Although this is a good heuristic, and perhaps intuitive enough for human programmers, such a rule is difficult to implement in an automated tool. How can an algorithm analyse a piece of code to determine if it is generic or specific?

We need some sort of computable metric.

Micah Martin has suggested the Absolute Priority Premise as a way of scoring code (video part 1 and part 2). In particular, he describes a Code Mass Metric (CMM) which assigns scores to all the parts of a piece of code such as if statements, variable assignments and so on. Summing them up gives an indication of how “massive” the code is.

In essence, the CMM says some statements, like recursive function calls, are “more massive” than other statements, such as using a constant. Intuitively this favours simple code over complex code. Crucially, however, a summation of “simple” code such as our pathological accumulation of if statements, would be more massive than a single, moderately massive statement that returns a scalar, and the latter would therefore be considered better.

So perhaps our automated tool could use the CMM to lead us down the path that increases the code mass by the least amount after we write each test.

As we’re stumbling through this massive search space of tests, code and transformations, we’re likely to end up in a local minimum, where the final product is functional but far from optimal. Perhaps some of our tests required us to use expensive transformations when there may have been other simpler routes.

TDD already has a guideline for this problem. If the simplest transformation for any given step seems to require too many changes to the code, we should backtrack and write a different test that permits a simpler transformation.

This also feels like something we could automate.

Instead of looping through the semi-automatic process of writing a failing test, then applying a simple automated transformation, perhaps we could do the following:

  1. Write a suite of tests that cover “everything”.
  2. Automatically resolve these tests into code.

To elaborate: rather than entering tests one at a time, we provide a set of unit tests that describe all the scenarios we’re interested in.
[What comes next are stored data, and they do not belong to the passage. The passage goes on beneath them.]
-- ==== Sys2Proof/Machine/Suspect.lean ====
section
/-! DEFINITION. Suspect entries of the Crown and their changes (R161, R244, R264, R312, R332 to R334). -/

namespace Sys2Proof.Machine

/-- DDR address of a die's suspect entry. -/
def State.suspAddr (s : State) (die : Nat) : Nat :=
  s.rl L.GNTF_SUSP_BASE_HI * 2 ^ 32 + s.rl L.GNTF_SUSP_BASE_LO + 8 * die

/-- An entry as two words. The manual gives its size; its layout is the model's (log entry 39), bits 0 to 14 as OBS has
them. -/
def Susp.words (e : Susp) : List Nat :=
  [b2n e.suspect ||| e.tbin <<< 1 ||| e.load <<< 7 ||| e.passes <<< 11 ||| b2n e.due <<< 15 ||| e.cause <<< 16 ||| b2n e.mark <<< 20,
   e.sinceMc]

/-- The entry that two words hold. -/
def Susp.ofWords (w : List Nat) : Susp :=
  let a := nth w 0
  { suspect := bitAt a 0, tbin := bits a 1 6, load := bits a 7 4, passes := bits a 11 4, due := bitAt a 15, cause := bits a 16 4,
    mark := bitAt a 20, sinceMc := nth w 1 }

/-- The suspect entry of a die. -/
def State.susp (s : State) (die : Nat) : Susp := Susp.ofWords (s.ddrWords (s.suspAddr die) 2)

/-- Node number of the Tray of a die (R156). -/
def trayNode (die : Nat) : Nat := 3 <<< 17 ||| die / 16 * 16

/-- An entry changed: stored, and sent to the die's Tray in GNT_SUSPECT (R332). -/
def State.setSusp (s : State) (die : Nat) (e : Susp) : State :=
  let kept := { e with due := false, mark := false }
  (s.ddrPut (s.suspAddr die) (wordsToBytes kept.words)).cmdDown (.node (trayNode die)) 0x3C 2 (trayNode die)
    (die % 16 :: e.words)

/-- SUSPECT (R335). -/
def State.suspectRec (s : State) (die action cause : Nat) (e : Susp) : State :=
  s.lamEmit 0 0x0B2 (s.now .lam)
    [die ||| action <<< 17 ||| cause <<< 19 ||| e.tbin <<< 23, e.load ||| e.passes <<< 4, e.sinceMc, s.mc32 .lam]

/-- The Crown's progress of a die's retest. -/
def State.setPassed (s : State) (die : Nat) (l : List Nat) : State :=
  let r := s.lam.gnt.passed.filter fun p => p.1 != die
  { s with lam := { s.lam with gnt := { s.lam.gnt with passed := if l = [] then r else r ++ [(die, l)] } } }

/-- The Crown marks a die suspect (R332): the first failure records the condition; every marking clears PASSES. -/
def State.markSuspect (s : State) (die cause tbin load : Nat) : State :=
  let e := s.susp die
  let e : Susp := if e.suspect then { e with passes := 0, mark := true }
    else { suspect := true, tbin := tbin, load := load, cause := cause, mark := true, sinceMc := s.mc32 .lam }
  (((s.setSusp die e).setPassed die []).il L.GNTF_CNT_SUSPECT_SET).suspectRec die 0 cause e

/-- The Crown clears a die's entry (R334). -/
def State.clearSuspect (s : State) (die cause : Nat) : State :=
  let e := s.susp die
  (((s.setSusp die {}).setPassed die []).il L.GNTF_CNT_SUSPECT_CLEARED).suspectRec die 1 cause e

/-- SUSPECT_SET (R332). -/
def State.opSuspectSet (s : State) (die tbin load : Nat) : State × CmdRes :=
  if !s.isCrown then (s, { status := St.badTarget }) else (s.markSuspect die 6 tbin load, {})

/-- SUSPECT_SET (R332, opcode 0x3D): at the Crown, with AMODE 0 naming the die. -/
def execSuspectSet (h : CmdHdr) (tbin load : Nat) (s : State) : Out :=
  .next (s.cmdLam { h with opcode := 0x3D } fun s => s.opSuspectSet (h.target % 2 ^ 17) (tbin % 64) (load % 16))

/-- SUSPECT_CLEAR (R334). -/
def State.opSuspectClear (s : State) (die : Nat) : State × CmdRes :=
  if !s.isCrown then (s, { status := St.badTarget })
  else if (s.susp die).suspect then (s.clearSuspect die 6, {}) else (s, {})

/-- SUSPECT_CLEAR (R334, opcode 0x3E). -/
def execSuspectClear (h : CmdHdr) (s : State) : Out :=
  .next (s.cmdLam { h with opcode := 0x3E } fun s => s.opSuspectClear (h.target % 2 ^ 17))

/-- VERDICT_SUSPECT_MARK (R244, R264): a verdict record that reaches the Crown. -/
def State.verdictMark (s : State) (r : Rec) : State :=
  let w := nth r.body
  let die := bits (w 0) 0 17
  if r.typ = 0x062 ∧ bits (w 0) 17 3 = 2 then s.markSuspect die 0 (bits (w 0) 23 6) (bits (w 1) 16 4)
  else if r.typ = 0x063 ∧ (bits (w 0) 29 3 = 2 ∨ bits (w 0) 29 3 = 3) ∧ !bitAt (w 1) 18 ∧
      s.rl L.DET_SET_SUSPECT (bits (w 1) 0 6) = 1 then
    s.markSuspect die 1 (bits (w 1) 8 6) (bits (w 1) 14 4)
  else if r.typ = 0x080 ∧ bitAt (w 1) 28 ∧ bits (w 1) 6 4 &&& bits (w 1) 10 4 ≠ 0 then
    s.markSuspect die 2 (bits (w 1) 18 6) (bits (w 1) 24 4)
  else s

end Sys2Proof.Machine
end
The tool then iterates through all permutations of these tests and consequent transformations to find the sequence that leads to the lowest possible code mass.

In principle, this is similar to how a chess algorithm tries all possible moves and evaluates the score for each terminal position. It’s likely a very big search space, much bigger even than the mind-boggling chess landscape. Well-worn search tree algorithms might be one way to approach this, but extremely sophisticated heuristics would probably also be necessary to make it tractable, if it’s even possible.

The application of the TPP, CMM and a search tree feels like a very “symbolic” approach to computer aided programming. Expert systems are another technology that use symbolic techniques to “learn” vast amounts of information that can then be used to make future decisions. (Interestingly, they are often represented as massive series of if statements.)

Evolutionary algorithms, and genetic programming have long been used to optimise specialised engineering and programming problems. Non-symbolic alternatives like neural networks are also capable of mapping inputs (tests?) to output (code that passes the tests?).

The problem with any of these approaches is that they tend to work best for continuous problems without discontinuities. Code is an inherently symbolic construct used to solve any computable problem, continuous or otherwise. Generated results may work correctly for all test inputs but in many cases produce unmaintainable code where tweaks are difficult. Non-symbolic approaches are often inscrutable to human programmers and impossible to adjust without retraining the system.

A TPP/CMM-driven approach to computer aided programming has the potential to produce clean, maintainable code, using much the same process that experienced programmers use today. But it does feel like we’ve managed to squash all the creative parts of coding out of the process, relegating the programmer to just declaring a suite of unit tests.

Maybe we should keep the fun bits to ourselves, and make the computer write tests for our code instead.